Action item: Beginning with the line that contains "v x).waits = s.waits := rfl" in the material below, print each line exactly until the line that contains "v x).mx = s.mx := rfl" has been printed, then stop.

Records to use:
-- ==== Sys2Proof/Laws/State.lean ====
section
/-!
SUPPORT. What each basic update of the state leaves in every field: one lemma per field and update, so that no proof unfolds a
record update; and what a register field reads as after a write.
-/
namespace Sys2Proof.Machine

/-! ## `rs` -/

@[simp] theorem State.rs_dt (s : State) (f : Fld) (i v x : Nat) : (s.rs f i v x).dt = s.dt := rfl
@[simp] theorem State.rs_laps (s : State) (f : Fld) (i v x : Nat) : (s.rs f i v x).laps = s.laps := rfl
@[simp] theorem State.rs_aonRun (s : State) (f : Fld) (i v x : Nat) : (s.rs f i v x).aonRun = s.aonRun := rfl
@[simp] theorem State.rs_tick (s : State) (f : Fld) (i v x : Nat) : (s.rs f i v x).tick = s.tick := rfl
@[simp] theorem State.rs_free (s : State) (f : Fld) (i v x : Nat) : (s.rs f i v x).free = s.free := rfl
@[simp] theorem State.rs_latch (s : State) (f : Fld) (i v x : Nat) : (s.rs f i v x).latch = s.latch := rfl
@[simp] theorem State.rs_fenced (s : State) (f : Fld) (i v x : Nat) : (s.rs f i v x).fenced = s.fenced := rfl
@[simp] theorem State.rs_resetting (s : State) (f : Fld) (i v x : Nat) : (s.rs f i v x).resetting = s.resetting := rfl
@[simp] theorem State.rs_heldPages (s : State) (f : Fld) (i v x : Nat) : (s.rs f i v x).heldPages = s.heldPages := rfl
@[simp] theorem State.rs_sram (s : State) (f : Fld) (i v x : Nat) : (s.rs f i v x).sram = s.sram := rfl
@[simp] theorem State.rs_ddr4 (s : State) (f : Fld) (i v x : Nat) : (s.rs f i v x).ddr4 = s.ddr4 := rfl
@[simp] theorem State.rs_out (s : State) (f : Fld) (i v x : Nat) : (s.rs f i v x).out = s.out := rfl
@[simp] theorem State.rs_boot (s : State) (f : Fld) (i v x : Nat) : (s.rs f i v x).boot = s.boot := rfl
@[simp] theorem State.rs_protVault (s : State) (f : Fld) (i v x : Nat) : (s.rs f i v x).protVault = s.protVault := rfl
@[simp] theorem State.rs_prot (s : State) (f : Fld) (i v x : Nat) : (s.rs f i v x).prot = s.prot := rfl
@[simp] theorem State.rs_host (s : State) (f : Fld) (i v x : Nat) : (s.rs f i v x).host = s.host := rfl
@[simp] theorem State.rs_net (s : State) (f : Fld) (i v x : Nat) : (s.rs f i v x).net = s.net := rfl
@[simp] theorem State.rs_bufs (s : State) (f : Fld) (i v x : Nat) : (s.rs f i v x).bufs = s.bufs := rfl
@[simp] theorem State.rs_dcred (s : State) (f : Fld) (i v x : Nat) : (s.rs f i v x).dcred = s.dcred := rfl
@[simp] theorem State.rs_rqueue (s : State) (f : Fld) (i v x : Nat) : (s.rs f i v x).rqueue = s.rqueue := rfl
@[simp] theorem State.rs_phasePend (s : State) (f : Fld) (i v x : Nat) : (s.rs f i v x).phasePend = s.phasePend := rfl
@[simp] theorem State.rs_sync (s : State) (f : Fld) (i v x : Nat) : (s.rs f i v x).sync = s.sync := rfl
@[simp] theorem State.rs_strm (s : State) (f : Fld) (i v x : Nat) : (s.rs f i v x).strm = s.strm := rfl
@[simp] theorem State.rs_lanes (s : State) (f : Fld) (i v x : Nat) : (s.rs f i v x).lanes = s.lanes := rfl
@[simp] theorem State.rs_aer (s : State) (f : Fld) (i v x : Nat) : (s.rs f i v x).aer = s.aer := rfl
@[simp] theorem State.rs_rfb (s : State) (f : Fld) (i v x : Nat) : (s.rs f i v x).rfb = s.rfb := rfl
@[simp] theorem State.rs_jrn (s : State) (f : Fld) (i v x : Nat) : (s.rs f i v x).jrn = s.jrn := rfl
@[simp] theorem State.rs_jcap (s : State) (f : Fld) (i v x : Nat) : (s.rs f i v x).jcap = s.jcap := rfl
@[simp] theorem State.rs_rep (s : State) (f : Fld) (i v x : Nat) : (s.rs f i v x).rep = s.rep := rfl
@[simp] theorem State.rs_waits (s : State) (f : Fld) (i v x : Nat) : (s.rs f i v x).waits = s.waits := rfl
@[simp] theorem State.rs_banks (s : State) (f : Fld) (i v x : Nat) : (s.rs f i v x).banks = s.banks := rfl
@[simp] theorem State.rs_wtRate (s : State) (f : Fld) (i v x : Nat) : (s.rs f i v x).wtRate = s.wtRate := rfl
@[simp] theorem State.rs_wtOff (s : State) (f : Fld) (i v x : Nat) : (s.rs f i v x).wtOff = s.wtOff := rfl
@[simp] theorem State.rs_sched (s : State) (f : Fld) (i v x : Nat) : (s.rs f i v x).sched = s.sched := rfl
@[simp] theorem State.rs_cores (s : State) (f : Fld) (i v x : Nat) : (s.rs f i v x).cores = s.cores := rfl
@[simp] theorem State.rs_routers (s : State) (f : Fld) (i v x : Nat) : (s.rs f i v x).routers = s.routers := rfl
@[simp] theorem State.rs_mx (s : State) (f : Fld) (i v x : Nat) : (s.rs f i v x).mx = s.mx := rfl
@[simp] theorem State.rs_tok (s : State) (f : Fld) (i v x : Nat) : (s.rs f i v x).tok = s.tok := rfl
@[simp] theorem State.rs_ddrq (s : State) (f : Fld) (i v x : Nat) : (s.rs f i v x).ddrq = s.ddrq := rfl
@[simp] theorem State.rs_ddrNext (s : State) (f : Fld) (i v x : Nat) : (s.rs f i v x).ddrNext = s.ddrNext := rfl
@[simp] theorem State.rs_rateAct (s : State) (f : Fld) (i v x : Nat) : (s.rs f i v x).rateAct = s.rateAct := rfl
@[simp] theorem State.rs_grp (s : State) (f : Fld) (i v x : Nat) : (s.rs f i v x).grp = s.grp := rfl
@[simp] theorem State.rs_tracks (s : State) (f : Fld) (i v x : Nat) : (s.rs f i v x).tracks = s.tracks := rfl
@[simp] theorem State.rs_kills (s : State) (f : Fld) (i v x : Nat) : (s.rs f i v x).kills = s.kills := rfl
@[simp] theorem State.rs_health (s : State) (f : Fld) (i v x : Nat) : (s.rs f i v x).health = s.health := rfl
@[simp] theorem State.rs_cal (s : State) (f : Fld) (i v x : Nat) : (s.rs f i v x).cal = s.cal := rfl
@[simp] theorem State.rs_featCap (s : State) (f : Fld) (i v x : Nat) : (s.rs f i v x).featCap = s.featCap := rfl
@[simp] theorem State.rs_sec (s : State) (f : Fld) (i v x : Nat) : (s.rs f i v x).sec = s.sec := rfl
@[simp] theorem State.rs_dom (s : State) (f : Fld) (i v x : Nat) : (s.rs f i v x).dom = s.dom := rfl
@[simp] theorem State.rs_pps (s : State) (f : Fld) (i v x : Nat) : (s.rs f i v x).pps = s.pps := rfl
@[simp] theorem State.rs_launch (s : State) (f : Fld) (i v x : Nat) : (s.rs f i v x).launch = s.launch := rfl
@[simp] theorem State.rs_wireEnd (s : State) (f : Fld) (i v x : Nat) : (s.rs f i v x).wireEnd = s.wireEnd := rfl
@[simp] theorem State.rs_rxHeld (s : State) (f : Fld) (i v x : Nat) : (s.rs f i v x).rxHeld = s.rxHeld := rfl
@[simp] theorem State.rs_fab (s : State) (f : Fld) (i v x : Nat) : (s.rs f i v x).fab = s.fab := rfl
@[simp] theorem State.rs_pow (s : State) (f : Fld) (i v x : Nat) : (s.rs f i v x).pow = s.pow := rfl
@[simp] theorem State.rs_pending (s : State) (f : Fld) (i v x : Nat) : (s.rs f i v x).pending = s.pending := rfl

/-! ## `rb` -/

@[simp] theorem State.rb_dt (s : State) (f : Fld) (i : Nat) (b : Bool) (x : Nat) : (s.rb f i b x).dt = s.dt := rfl
@[simp] theorem State.rb_laps (s : State) (f : Fld) (i : Nat) (b : Bool) (x : Nat) : (s.rb f i b x).laps = s.laps := rfl
@[simp] theorem State.rb_aonRun (s : State) (f : Fld) (i : Nat) (b : Bool) (x : Nat) : (s.rb f i b x).aonRun = s.aonRun := rfl
@[simp] theorem State.rb_tick (s : State) (f : Fld) (i : Nat) (b : Bool) (x : Nat) : (s.rb f i b x).tick = s.tick := rfl
@[simp] theorem State.rb_free (s : State) (f : Fld) (i : Nat) (b : Bool) (x : Nat) : (s.rb f i b x).free = s.free := rfl
@[simp] theorem State.rb_latch (s : State) (f : Fld) (i : Nat) (b : Bool) (x : Nat) : (s.rb f i b x).latch = s.latch := rfl
@[simp] theorem State.rb_fenced (s : State) (f : Fld) (i : Nat) (b : Bool) (x : Nat) : (s.rb f i b x).fenced = s.fenced := rfl
@[simp] theorem State.rb_resetting (s : State) (f : Fld) (i : Nat) (b : Bool) (x : Nat) : (s.rb f i b x).resetting = s.resetting := rfl
@[simp] theorem State.rb_heldPages (s : State) (f : Fld) (i : Nat) (b : Bool) (x : Nat) : (s.rb f i b x).heldPages = s.heldPages := rfl
@[simp] theorem State.rb_sram (s : State) (f : Fld) (i : Nat) (b : Bool) (x : Nat) : (s.rb f i b x).sram = s.sram := rfl
@[simp] theorem State.rb_ddr4 (s : State) (f : Fld) (i : Nat) (b : Bool) (x : Nat) : (s.rb f i b x).ddr4 = s.ddr4 := rfl
@[simp] theorem State.rb_out (s : State) (f : Fld) (i : Nat) (b : Bool) (x : Nat) : (s.rb f i b x).out = s.out := rfl
@[simp] theorem State.rb_boot (s : State) (f : Fld) (i : Nat) (b : Bool) (x : Nat) : (s.rb f i b x).boot = s.boot := rfl
@[simp] theorem State.rb_protVault (s : State) (f : Fld) (i : Nat) (b : Bool) (x : Nat) : (s.rb f i b x).protVault = s.protVault := rfl
@[simp] theorem State.rb_prot (s : State) (f : Fld) (i : Nat) (b : Bool) (x : Nat) : (s.rb f i b x).prot = s.prot := rfl
@[simp] theorem State.rb_host (s : State) (f : Fld) (i : Nat) (b : Bool) (x : Nat) : (s.rb f i b x).host = s.host := rfl
@[simp] theorem State.rb_net (s : State) (f : Fld) (i : Nat) (b : Bool) (x : Nat) : (s.rb f i b x).net = s.net := rfl
@[simp] theorem State.rb_bufs (s : State) (f : Fld) (i : Nat) (b : Bool) (x : Nat) : (s.rb f i b x).bufs = s.bufs := rfl
@[simp] theorem State.rb_dcred (s : State) (f : Fld) (i : Nat) (b : Bool) (x : Nat) : (s.rb f i b x).dcred = s.dcred := rfl
@[simp] theorem State.rb_rqueue (s : State) (f : Fld) (i : Nat) (b : Bool) (x : Nat) : (s.rb f i b x).rqueue = s.rqueue := rfl
@[simp] theorem State.rb_phasePend (s : State) (f : Fld) (i : Nat) (b : Bool) (x : Nat) : (s.rb f i b x).phasePend = s.phasePend := rfl
@[simp] theorem State.rb_sync (s : State) (f : Fld) (i : Nat) (b : Bool) (x : Nat) : (s.rb f i b x).sync = s.sync := rfl
@[simp] theorem State.rb_strm (s : State) (f : Fld) (i : Nat) (b : Bool) (x : Nat) : (s.rb f i b x).strm = s.strm := rfl
@[simp] theorem State.rb_lanes (s : State) (f : Fld) (i : Nat) (b : Bool) (x : Nat) : (s.rb f i b x).lanes = s.lanes := rfl
@[simp] theorem State.rb_aer (s : State) (f : Fld) (i : Nat) (b : Bool) (x : Nat) : (s.rb f i b x).aer = s.aer := rfl
@[simp] theorem State.rb_rfb (s : State) (f : Fld) (i : Nat) (b : Bool) (x : Nat) : (s.rb f i b x).rfb = s.rfb := rfl
@[simp] theorem State.rb_jrn (s : State) (f : Fld) (i : Nat) (b : Bool) (x : Nat) : (s.rb f i b x).jrn = s.jrn := rfl
@[simp] theorem State.rb_jcap (s : State) (f : Fld) (i : Nat) (b : Bool) (x : Nat) : (s.rb f i b x).jcap = s.jcap := rfl
@[simp] theorem State.rb_rep (s : State) (f : Fld) (i : Nat) (b : Bool) (x : Nat) : (s.rb f i b x).rep = s.rep := rfl
@[simp] theorem State.rb_waits (s : State) (f : Fld) (i : Nat) (b : Bool) (x : Nat) : (s.rb f i b x).waits = s.waits := rfl
@[simp] theorem State.rb_banks (s : State) (f : Fld) (i : Nat) (b : Bool) (x : Nat) : (s.rb f i b x).banks = s.banks := rfl
@[simp] theorem State.rb_wtRate (s : State) (f : Fld) (i : Nat) (b : Bool) (x : Nat) : (s.rb f i b x).wtRate = s.wtRate := rfl
@[simp] theorem State.rb_wtOff (s : State) (f : Fld) (i : Nat) (b : Bool) (x : Nat) : (s.rb f i b x).wtOff = s.wtOff := rfl
@[simp] theorem State.rb_sched (s : State) (f : Fld) (i : Nat) (b : Bool) (x : Nat) : (s.rb f i b x).sched = s.sched := rfl
@[simp] theorem State.rb_cores (s : State) (f : Fld) (i : Nat) (b : Bool) (x : Nat) : (s.rb f i b x).cores = s.cores := rfl
@[simp] theorem State.rb_routers (s : State) (f : Fld) (i : Nat) (b : Bool) (x : Nat) : (s.rb f i b x).routers = s.routers := rfl
@[simp] theorem State.rb_mx (s : State) (f : Fld) (i : Nat) (b : Bool) (x : Nat) : (s.rb f i b x).mx = s.mx := rfl
@[simp] theorem State.rb_tok (s : State) (f : Fld) (i : Nat) (b : Bool) (x : Nat) : (s.rb f i b x).tok = s.tok := rfl
@[simp] theorem State.rb_ddrq (s : State) (f : Fld) (i : Nat) (b : Bool) (x : Nat) : (s.rb f i b x).ddrq = s.ddrq := rfl
@[simp] theorem State.rb_ddrNext (s : State) (f : Fld) (i : Nat) (b : Bool) (x : Nat) : (s.rb f i b x).ddrNext = s.ddrNext := rfl
@[simp] theorem State.rb_rateAct (s : State) (f : Fld) (i : Nat) (b : Bool) (x : Nat) : (s.rb f i b x).rateAct = s.rateAct := rfl
@[simp] theorem State.rb_grp (s : State) (f : Fld) (i : Nat) (b : Bool) (x : Nat) : (s.rb f i b x).grp = s.grp := rfl
@[simp] theorem State.rb_tracks (s : State) (f : Fld) (i : Nat) (b : Bool) (x : Nat) : (s.rb f i b x).tracks = s.tracks := rfl
@[simp] theorem State.rb_kills (s : State) (f : Fld) (i : Nat) (b : Bool) (x : Nat) : (s.rb f i b x).kills = s.kills := rfl
@[simp] theorem State.rb_health (s : State) (f : Fld) (i : Nat) (b : Bool) (x : Nat) : (s.rb f i b x).health = s.health := rfl
@[simp] theorem State.rb_cal (s : State) (f : Fld) (i : Nat) (b : Bool) (x : Nat) : (s.rb f i b x).cal = s.cal := rfl
@[simp] theorem State.rb_featCap (s : State) (f : Fld) (i : Nat) (b : Bool) (x : Nat) : (s.rb f i b x).featCap = s.featCap := rfl
@[simp] theorem State.rb_sec (s : State) (f : Fld) (i : Nat) (b : Bool) (x : Nat) : (s.rb f i b x).sec = s.sec := rfl
@[simp] theorem State.rb_dom (s : State) (f : Fld) (i : Nat) (b : Bool) (x : Nat) : (s.rb f i b x).dom = s.dom := rfl
@[simp] theorem State.rb_pps (s : State) (f : Fld) (i : Nat) (b : Bool) (x : Nat) : (s.rb f i b x).pps = s.pps := rfl
@[simp] theorem State.rb_launch (s : State) (f : Fld) (i : Nat) (b : Bool) (x : Nat) : (s.rb f i b x).launch = s.launch := rfl
@[simp] theorem State.rb_wireEnd (s : State) (f : Fld) (i : Nat) (b : Bool) (x : Nat) : (s.rb f i b x).wireEnd = s.wireEnd := rfl
@[simp] theorem State.rb_rxHeld (s : State) (f : Fld) (i : Nat) (b : Bool) (x : Nat) : (s.rb f i b x).rxHeld = s.rxHeld := rfl
@[simp] theorem State.rb_fab (s : State) (f : Fld) (i : Nat) (b : Bool) (x : Nat) : (s.rb f i b x).fab = s.fab := rfl
@[simp] theorem State.rb_pow (s : State) (f : Fld) (i : Nat) (b : Bool) (x : Nat) : (s.rb f i b x).pow = s.pow := rfl
@[simp] theorem State.rb_pending (s : State) (f : Fld) (i : Nat) (b : Bool) (x : Nat) : (s.rb f i b x).pending = s.pending := rfl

Answer space:
@[simp] theorem State.rs_waits (s : State) (f : Fld) (i v x : Nat) : (s.rs f i v x).waits = s.waits := rfl
@[simp] theorem State.rs_banks (s : State) (f : Fld) (i v x : Nat) : (s.rs f i v x).banks = s.banks := rfl
@[simp] theorem State.rs_wtRate (s : State) (f : Fld) (i v x : Nat) : (s.rs f i v x).wtRate = s.wtRate := rfl
@[simp] theorem State.rs_wtOff (s : State) (f : Fld) (i v x : Nat) : (s.rs f i v x).wtOff = s.wtOff := rfl
@[simp] theorem State.rs_sched (s : State) (f : Fld) (i v x : Nat) : (s.rs f i v x).sched = s.sched := rfl
@[simp] theorem State.rs_cores (s : State) (f : Fld) (i v x : Nat) : (s.rs f i v x).cores = s.cores := rfl
@[simp] theorem State.rs_routers (s : State) (f : Fld) (i v x : Nat) : (s.rs f i v x).routers = s.routers := rfl
@[simp] theorem State.rs_mx (s : State) (f : Fld) (i v x : Nat) : (s.rs f i v x).mx = s.mx := rfl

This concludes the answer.